Task objective >>
Set down the listing below verbatim, but only from its first line through the line containing "let d2 := d1.setCtr".

Material for this task >>
/-- RING_SEGMENT_FAILURE (R27): every route across the segment takes the other direction; flits that had not reached
their die are sent again from the port by which they entered the ring, in order, before later flits of their flow. -/
def Dev.segmentFails (d : Dev) (k : Nat) : Dev :=
  if d.ring.failed.contains k then d
  else
    let d1 : Dev := { d with ring := { d.ring with failed := insNat d.ring.failed k } }
    let d2 := d1.setCtr 0x2D00 5 (d1.ctrN 0x2D00 5 + 2 ^ k)
    (List.range 8).foldl (fun d src => [true, false].foldl (fun d cw =>
      let keys := ringBufs src cw
      let mine (n : Node) (c : Cls) (x : Transit) : Bool :=
        decide (ringEntry x = src) && (match d1.nextHop n x c with
          | some (.link (.ring m) _ _) => decide (m.val ≠ (match n with | .ring e => (if cw then (e.val + 1) % 8 else (e.val + 7) % 8) | _ => 8))
          | _ => false)
      let moved := keys.flatMap fun (n, p, c) => (d.buf (bufKey n p c)).filter (mine n c)
      let d := keys.foldl (fun (d : Dev) (n, p, c) =>
        let b := d.buf (bufKey n p c)
        let keep := b.filter fun x => !mine n c x
        { d with fabric := { bufs := mput [] d.fabric.bufs (bufKey n p c) keep,
                             used := mput 0 d.fabric.used (bufKey n p c) (mget 0 d.fabric.used (bufKey n p c) - (b.length - keep.length)) } }) d
      [Cls.first, .credit, .control].foldl (fun (d : Dev) c => [Port.loc, .tap].foldl (fun (d : Dev) p =>
        let kk := bufKey (ringNode src) p c
        let own (x : Transit) : Bool := match x.src with | .ring _ => decide (p = .loc) | _ => decide (p = .tap)
        let mv := moved.filter fun x => decide (clsOf x.flit.kind = c) && own x
        { d with fabric := { bufs := mput [] d.fabric.bufs kk (mv ++ d.buf kk),
                             used := mput 0 d.fabric.used kk (mget 0 d.fabric.used kk + mv.length) } }) d) d) d) d2

/-- RING_SEGMENT_FAILURE (R27, R589): the first loss is logged; a second splits the ring and the device enters FAULT. -/
def execRingSegmentFailure (seg : Fin 8) (s : State) : Host.Outcome State Fault Refusal :=
  act s fun t d =>
    if d.ring.failed.contains seg.val then d
    else if d.ring.failed = [] then (d.segmentFails seg.val).logErr t 0x8006 (wh := seg.val)
    else (d.segmentFails seg.val).enterFault t 0x8007

/-- What the trust unit does with a flit it has consumed: the control cores keep the status a site returned (R28, R160;
assumption 119). -/
def RingState.consume (r : RingState) (x : Transit) : RingState :=
  { r with consumed := r.consumed ++ [x.flit], consumed1 := r.consumed1 ++ [x.flit], lastDelay := 8
           status := match x.src with | .site s => if x.answer then mput 0 r.status s.val x.flit.payload else r.status | _ => r.status }

/-- TRUST_FLIT_ARRIVAL (R28): the flit at the head of trust die T0 or T1 is forwarded to its twin over the lockstep link,
and both consume it on one edge, 8 trust-clock cycles later at the nearer die. -/
def Dev.trustArrival (d : Dev) (die : Nat) : Dev :=
  let n := ringNode (if die = 0 then 3 else 7)
  match ([Port.cw, .ccw, .tap, .loc].flatMap fun p => [Cls.first, .credit, .control].map fun c => (p, c)).find?
      (fun (p, c) => (d.arrived n p c).isSome) with
  | none => d
  | some (p, c) =>
    match d.head n p c with
    | none => d
    | some x =>
      let d1 := d.takeFlit n p c
      { d1 with ring := d1.ring.consume x }

/-- TRUST_FLIT_ARRIVAL. -/
def execTrustFlitArrival (die : Fin 2) (s : State) : Host.Outcome State Fault Refusal := act s fun _ d => d.trustArrival die.val

end Sys2Proof.Machine
end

Answer to this task >>
/-- RING_SEGMENT_FAILURE (R27): every route across the segment takes the other direction; flits that had not reached
their die are sent again from the port by which they entered the ring, in order, before later flits of their flow. -/
def Dev.segmentFails (d : Dev) (k : Nat) : Dev :=
  if d.ring.failed.contains k then d
  else
    let d1 : Dev := { d with ring := { d.ring with failed := insNat d.ring.failed k } }
    let d2 := d1.setCtr 0x2D00 5 (d1.ctrN 0x2D00 5 + 2 ^ k)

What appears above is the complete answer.